*Requirement*
Please state how many lines below include the word "checkHigh"; the reply should be the number only.

^^^^

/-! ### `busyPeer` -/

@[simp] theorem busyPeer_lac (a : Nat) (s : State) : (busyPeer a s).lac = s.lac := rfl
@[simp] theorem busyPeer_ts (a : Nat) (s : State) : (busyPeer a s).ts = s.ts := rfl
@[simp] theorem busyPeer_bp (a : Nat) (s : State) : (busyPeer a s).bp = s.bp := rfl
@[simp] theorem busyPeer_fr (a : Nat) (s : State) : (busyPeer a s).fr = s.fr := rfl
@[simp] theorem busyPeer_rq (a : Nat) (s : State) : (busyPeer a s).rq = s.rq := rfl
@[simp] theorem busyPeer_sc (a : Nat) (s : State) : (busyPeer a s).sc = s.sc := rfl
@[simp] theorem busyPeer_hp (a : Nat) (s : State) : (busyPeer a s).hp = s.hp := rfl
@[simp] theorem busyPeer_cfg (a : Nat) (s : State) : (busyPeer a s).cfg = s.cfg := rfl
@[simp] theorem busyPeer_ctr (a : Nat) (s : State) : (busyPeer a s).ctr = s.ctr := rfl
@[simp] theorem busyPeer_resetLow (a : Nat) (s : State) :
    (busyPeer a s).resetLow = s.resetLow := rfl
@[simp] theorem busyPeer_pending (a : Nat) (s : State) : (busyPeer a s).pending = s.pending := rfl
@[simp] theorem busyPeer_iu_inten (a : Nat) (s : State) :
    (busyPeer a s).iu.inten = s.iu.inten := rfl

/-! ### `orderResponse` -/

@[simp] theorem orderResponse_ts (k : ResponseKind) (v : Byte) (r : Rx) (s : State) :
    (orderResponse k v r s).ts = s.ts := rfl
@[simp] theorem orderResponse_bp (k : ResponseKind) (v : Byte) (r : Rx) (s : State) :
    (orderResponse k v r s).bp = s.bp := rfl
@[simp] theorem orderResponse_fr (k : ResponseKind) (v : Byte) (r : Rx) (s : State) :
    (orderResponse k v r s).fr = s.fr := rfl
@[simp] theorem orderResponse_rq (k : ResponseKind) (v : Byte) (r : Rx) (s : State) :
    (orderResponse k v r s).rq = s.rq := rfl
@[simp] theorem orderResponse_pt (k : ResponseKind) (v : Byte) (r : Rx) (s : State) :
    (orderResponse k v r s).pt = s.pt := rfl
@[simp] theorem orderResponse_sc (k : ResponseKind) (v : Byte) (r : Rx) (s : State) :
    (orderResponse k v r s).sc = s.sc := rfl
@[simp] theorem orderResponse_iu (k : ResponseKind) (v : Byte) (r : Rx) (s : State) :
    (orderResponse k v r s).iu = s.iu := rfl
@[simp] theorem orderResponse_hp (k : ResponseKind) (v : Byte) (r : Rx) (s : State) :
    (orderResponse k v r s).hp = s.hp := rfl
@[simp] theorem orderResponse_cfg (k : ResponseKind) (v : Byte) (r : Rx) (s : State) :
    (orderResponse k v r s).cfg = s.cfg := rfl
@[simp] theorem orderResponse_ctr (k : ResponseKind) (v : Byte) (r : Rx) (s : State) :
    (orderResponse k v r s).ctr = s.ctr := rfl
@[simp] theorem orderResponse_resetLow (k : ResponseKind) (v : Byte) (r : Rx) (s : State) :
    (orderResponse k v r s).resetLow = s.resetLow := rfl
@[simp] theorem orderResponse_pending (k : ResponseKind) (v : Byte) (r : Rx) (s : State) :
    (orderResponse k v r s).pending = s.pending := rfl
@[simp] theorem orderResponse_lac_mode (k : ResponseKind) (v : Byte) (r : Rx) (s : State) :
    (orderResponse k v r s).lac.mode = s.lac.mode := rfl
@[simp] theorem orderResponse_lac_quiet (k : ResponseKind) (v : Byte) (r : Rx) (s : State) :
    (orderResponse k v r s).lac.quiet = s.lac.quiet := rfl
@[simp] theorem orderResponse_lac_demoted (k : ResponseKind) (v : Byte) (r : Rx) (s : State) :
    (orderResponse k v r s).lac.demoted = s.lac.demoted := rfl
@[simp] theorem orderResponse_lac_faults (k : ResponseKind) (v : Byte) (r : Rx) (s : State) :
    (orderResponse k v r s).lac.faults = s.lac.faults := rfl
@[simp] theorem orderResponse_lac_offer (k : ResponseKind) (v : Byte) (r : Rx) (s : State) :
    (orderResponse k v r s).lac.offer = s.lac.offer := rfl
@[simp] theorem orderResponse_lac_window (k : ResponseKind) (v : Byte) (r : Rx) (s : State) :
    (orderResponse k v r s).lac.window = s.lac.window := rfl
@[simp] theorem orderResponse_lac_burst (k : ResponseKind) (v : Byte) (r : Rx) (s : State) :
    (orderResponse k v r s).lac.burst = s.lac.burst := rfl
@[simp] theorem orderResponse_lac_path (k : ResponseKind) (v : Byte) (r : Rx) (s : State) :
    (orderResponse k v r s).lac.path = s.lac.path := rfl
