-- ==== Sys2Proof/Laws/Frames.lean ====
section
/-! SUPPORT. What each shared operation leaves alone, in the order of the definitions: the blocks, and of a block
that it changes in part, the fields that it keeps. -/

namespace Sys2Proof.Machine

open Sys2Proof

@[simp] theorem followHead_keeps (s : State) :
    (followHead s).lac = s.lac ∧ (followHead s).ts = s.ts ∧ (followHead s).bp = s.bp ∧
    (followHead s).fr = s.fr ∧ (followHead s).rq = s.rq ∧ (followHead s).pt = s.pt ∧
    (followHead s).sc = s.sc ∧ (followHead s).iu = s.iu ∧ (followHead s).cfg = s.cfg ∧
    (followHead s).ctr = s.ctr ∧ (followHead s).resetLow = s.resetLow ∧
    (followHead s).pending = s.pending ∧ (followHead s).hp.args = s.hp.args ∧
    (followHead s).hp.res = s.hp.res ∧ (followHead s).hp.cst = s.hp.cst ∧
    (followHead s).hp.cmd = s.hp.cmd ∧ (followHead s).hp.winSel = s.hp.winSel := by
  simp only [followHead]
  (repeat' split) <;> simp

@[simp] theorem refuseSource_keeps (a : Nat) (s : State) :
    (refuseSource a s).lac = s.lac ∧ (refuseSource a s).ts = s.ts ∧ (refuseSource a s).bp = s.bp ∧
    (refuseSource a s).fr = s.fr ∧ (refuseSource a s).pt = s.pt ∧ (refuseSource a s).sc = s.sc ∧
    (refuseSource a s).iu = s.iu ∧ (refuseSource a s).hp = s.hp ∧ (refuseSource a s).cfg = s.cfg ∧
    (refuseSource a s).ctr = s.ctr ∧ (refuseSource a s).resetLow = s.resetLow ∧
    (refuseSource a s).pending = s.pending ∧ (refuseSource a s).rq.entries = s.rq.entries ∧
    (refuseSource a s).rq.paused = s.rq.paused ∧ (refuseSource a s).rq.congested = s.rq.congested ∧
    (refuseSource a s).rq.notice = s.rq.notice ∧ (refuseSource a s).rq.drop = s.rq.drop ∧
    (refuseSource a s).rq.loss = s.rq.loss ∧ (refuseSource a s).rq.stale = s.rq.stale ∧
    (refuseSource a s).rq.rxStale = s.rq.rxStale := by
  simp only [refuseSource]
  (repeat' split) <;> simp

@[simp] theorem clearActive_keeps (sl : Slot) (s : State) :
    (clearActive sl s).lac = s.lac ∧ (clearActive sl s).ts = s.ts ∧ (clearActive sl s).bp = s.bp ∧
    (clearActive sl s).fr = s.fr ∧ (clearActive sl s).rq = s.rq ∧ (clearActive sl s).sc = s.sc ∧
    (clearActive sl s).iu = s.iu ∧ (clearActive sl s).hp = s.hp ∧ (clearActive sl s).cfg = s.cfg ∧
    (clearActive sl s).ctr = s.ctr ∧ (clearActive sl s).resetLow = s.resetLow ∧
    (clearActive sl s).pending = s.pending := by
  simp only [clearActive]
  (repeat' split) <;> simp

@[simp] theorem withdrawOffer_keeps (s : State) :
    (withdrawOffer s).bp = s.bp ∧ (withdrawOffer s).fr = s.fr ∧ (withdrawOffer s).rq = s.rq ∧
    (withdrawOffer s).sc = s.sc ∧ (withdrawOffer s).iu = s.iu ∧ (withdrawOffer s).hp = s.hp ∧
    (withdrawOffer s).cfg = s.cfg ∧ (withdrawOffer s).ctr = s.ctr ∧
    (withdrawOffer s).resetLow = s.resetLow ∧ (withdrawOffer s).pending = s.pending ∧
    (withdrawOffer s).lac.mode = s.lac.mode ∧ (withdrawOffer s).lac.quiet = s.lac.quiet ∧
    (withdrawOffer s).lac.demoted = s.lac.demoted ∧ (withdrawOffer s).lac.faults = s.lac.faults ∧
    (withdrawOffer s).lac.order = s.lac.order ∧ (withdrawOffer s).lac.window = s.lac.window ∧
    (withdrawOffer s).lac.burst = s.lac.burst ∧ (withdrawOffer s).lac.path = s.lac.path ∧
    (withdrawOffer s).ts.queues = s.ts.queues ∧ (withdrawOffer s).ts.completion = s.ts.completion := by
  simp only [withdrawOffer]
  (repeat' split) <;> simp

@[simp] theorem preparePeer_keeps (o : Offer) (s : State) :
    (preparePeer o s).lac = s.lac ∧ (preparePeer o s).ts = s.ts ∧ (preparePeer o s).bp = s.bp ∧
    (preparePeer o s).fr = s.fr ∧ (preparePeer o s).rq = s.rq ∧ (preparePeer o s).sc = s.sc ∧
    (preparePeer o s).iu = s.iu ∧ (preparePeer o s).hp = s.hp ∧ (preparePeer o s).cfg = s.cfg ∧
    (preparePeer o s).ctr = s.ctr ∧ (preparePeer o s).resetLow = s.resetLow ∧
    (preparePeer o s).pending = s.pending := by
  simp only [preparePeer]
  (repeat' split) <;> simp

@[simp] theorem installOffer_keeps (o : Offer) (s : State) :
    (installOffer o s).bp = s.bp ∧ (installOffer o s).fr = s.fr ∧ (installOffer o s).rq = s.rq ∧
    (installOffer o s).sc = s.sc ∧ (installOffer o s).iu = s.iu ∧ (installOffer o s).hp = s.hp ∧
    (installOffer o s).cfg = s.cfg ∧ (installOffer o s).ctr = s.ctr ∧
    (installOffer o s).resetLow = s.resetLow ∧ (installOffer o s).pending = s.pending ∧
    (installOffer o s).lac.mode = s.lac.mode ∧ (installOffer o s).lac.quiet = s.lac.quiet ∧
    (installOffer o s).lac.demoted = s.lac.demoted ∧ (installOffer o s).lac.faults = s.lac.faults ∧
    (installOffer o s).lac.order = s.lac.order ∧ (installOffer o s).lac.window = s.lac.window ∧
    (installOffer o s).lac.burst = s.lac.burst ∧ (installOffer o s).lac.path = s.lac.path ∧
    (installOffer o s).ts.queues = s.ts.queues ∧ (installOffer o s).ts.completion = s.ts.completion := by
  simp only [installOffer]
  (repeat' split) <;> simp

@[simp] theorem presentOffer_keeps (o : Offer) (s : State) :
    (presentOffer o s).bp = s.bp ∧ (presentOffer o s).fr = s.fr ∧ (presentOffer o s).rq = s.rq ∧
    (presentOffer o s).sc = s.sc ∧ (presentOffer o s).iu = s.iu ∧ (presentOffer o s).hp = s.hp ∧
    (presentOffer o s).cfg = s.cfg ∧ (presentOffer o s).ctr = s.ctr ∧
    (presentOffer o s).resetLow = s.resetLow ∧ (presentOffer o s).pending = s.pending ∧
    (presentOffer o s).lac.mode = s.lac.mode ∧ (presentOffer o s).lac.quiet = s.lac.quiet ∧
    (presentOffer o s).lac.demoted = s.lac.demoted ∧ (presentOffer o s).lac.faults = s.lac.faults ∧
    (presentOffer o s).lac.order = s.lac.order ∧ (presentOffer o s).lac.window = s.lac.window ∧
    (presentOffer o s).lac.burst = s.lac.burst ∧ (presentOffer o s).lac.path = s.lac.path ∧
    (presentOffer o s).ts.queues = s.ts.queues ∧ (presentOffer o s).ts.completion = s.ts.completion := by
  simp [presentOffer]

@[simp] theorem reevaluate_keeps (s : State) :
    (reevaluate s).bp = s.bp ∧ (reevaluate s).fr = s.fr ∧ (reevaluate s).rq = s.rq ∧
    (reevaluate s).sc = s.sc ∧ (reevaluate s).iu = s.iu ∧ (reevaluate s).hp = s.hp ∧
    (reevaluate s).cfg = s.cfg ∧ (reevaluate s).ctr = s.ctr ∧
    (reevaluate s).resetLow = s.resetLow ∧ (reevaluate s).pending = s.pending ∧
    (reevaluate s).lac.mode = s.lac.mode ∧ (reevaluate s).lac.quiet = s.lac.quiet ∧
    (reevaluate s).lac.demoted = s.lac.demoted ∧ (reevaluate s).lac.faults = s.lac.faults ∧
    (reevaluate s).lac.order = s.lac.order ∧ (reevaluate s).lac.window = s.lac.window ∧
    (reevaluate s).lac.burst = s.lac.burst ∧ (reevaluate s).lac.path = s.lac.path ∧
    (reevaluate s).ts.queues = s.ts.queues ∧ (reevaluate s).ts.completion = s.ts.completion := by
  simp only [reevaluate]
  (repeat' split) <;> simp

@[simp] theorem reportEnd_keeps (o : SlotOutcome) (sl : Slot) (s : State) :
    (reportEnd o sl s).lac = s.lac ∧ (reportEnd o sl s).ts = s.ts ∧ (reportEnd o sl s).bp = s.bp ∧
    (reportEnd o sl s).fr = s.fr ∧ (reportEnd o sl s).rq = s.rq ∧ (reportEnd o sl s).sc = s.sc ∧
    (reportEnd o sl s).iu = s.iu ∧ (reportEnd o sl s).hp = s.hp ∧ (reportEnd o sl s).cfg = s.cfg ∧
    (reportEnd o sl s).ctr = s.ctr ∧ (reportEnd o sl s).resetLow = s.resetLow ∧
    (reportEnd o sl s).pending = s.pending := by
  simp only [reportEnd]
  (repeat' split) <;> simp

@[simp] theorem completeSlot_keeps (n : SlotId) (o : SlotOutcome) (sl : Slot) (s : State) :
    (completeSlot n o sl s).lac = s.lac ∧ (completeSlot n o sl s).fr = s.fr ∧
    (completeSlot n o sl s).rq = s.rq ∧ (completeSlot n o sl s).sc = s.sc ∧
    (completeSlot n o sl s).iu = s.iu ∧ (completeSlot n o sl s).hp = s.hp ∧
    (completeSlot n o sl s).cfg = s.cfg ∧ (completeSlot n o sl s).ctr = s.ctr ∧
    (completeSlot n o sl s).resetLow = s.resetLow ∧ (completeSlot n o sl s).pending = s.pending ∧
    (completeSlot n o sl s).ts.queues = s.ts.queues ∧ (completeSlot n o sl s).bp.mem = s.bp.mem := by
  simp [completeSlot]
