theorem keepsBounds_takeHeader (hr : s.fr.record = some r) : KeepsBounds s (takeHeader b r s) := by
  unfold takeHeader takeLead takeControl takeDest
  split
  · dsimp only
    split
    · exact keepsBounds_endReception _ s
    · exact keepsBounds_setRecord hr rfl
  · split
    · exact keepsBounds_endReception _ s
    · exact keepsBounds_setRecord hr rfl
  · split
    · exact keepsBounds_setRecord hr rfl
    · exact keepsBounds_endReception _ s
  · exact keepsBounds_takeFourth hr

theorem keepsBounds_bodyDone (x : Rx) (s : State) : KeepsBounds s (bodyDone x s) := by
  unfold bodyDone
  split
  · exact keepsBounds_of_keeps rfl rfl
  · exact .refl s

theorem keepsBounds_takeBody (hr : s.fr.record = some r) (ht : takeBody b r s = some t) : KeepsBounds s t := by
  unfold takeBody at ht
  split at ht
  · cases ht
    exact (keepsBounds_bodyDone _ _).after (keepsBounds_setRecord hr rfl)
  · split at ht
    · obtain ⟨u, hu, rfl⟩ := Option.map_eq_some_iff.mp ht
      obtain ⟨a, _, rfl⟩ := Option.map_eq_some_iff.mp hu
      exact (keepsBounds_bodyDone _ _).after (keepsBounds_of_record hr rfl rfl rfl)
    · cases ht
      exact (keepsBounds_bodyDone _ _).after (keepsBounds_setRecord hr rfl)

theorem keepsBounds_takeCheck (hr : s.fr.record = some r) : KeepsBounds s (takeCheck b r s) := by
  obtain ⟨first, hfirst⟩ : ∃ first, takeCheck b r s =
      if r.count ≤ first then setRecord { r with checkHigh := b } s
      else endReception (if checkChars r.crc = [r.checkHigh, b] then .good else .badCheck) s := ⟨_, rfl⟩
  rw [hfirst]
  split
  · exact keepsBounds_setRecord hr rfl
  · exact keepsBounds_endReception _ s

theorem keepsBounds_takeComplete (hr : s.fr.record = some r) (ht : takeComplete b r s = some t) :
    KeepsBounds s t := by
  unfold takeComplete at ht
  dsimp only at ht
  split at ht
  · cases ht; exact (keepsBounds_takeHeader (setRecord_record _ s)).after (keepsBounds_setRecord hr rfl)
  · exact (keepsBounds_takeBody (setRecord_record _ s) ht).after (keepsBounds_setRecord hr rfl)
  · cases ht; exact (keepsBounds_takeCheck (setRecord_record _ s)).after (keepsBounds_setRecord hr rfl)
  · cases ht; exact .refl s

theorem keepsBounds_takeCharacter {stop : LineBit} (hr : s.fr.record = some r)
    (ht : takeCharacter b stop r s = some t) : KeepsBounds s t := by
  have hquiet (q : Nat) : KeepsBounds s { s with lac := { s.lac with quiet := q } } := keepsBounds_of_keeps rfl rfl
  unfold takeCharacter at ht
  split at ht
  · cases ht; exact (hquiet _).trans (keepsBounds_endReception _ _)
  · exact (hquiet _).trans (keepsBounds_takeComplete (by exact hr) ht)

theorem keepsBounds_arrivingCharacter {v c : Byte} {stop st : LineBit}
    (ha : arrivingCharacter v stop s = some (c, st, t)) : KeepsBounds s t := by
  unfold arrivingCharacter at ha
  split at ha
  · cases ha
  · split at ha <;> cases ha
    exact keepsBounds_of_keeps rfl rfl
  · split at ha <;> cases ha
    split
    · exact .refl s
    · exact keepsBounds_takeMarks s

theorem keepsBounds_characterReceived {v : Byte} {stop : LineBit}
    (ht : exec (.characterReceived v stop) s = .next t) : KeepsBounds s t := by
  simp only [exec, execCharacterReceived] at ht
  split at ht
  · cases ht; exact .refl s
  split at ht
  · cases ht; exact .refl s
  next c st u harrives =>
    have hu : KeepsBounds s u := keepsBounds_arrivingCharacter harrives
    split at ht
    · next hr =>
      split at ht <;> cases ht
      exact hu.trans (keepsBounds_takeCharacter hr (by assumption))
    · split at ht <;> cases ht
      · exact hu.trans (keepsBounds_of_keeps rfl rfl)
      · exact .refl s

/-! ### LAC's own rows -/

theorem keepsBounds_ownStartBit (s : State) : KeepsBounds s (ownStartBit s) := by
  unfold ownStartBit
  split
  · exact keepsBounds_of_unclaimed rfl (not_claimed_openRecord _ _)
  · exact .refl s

^^^^

*Exercise response*
2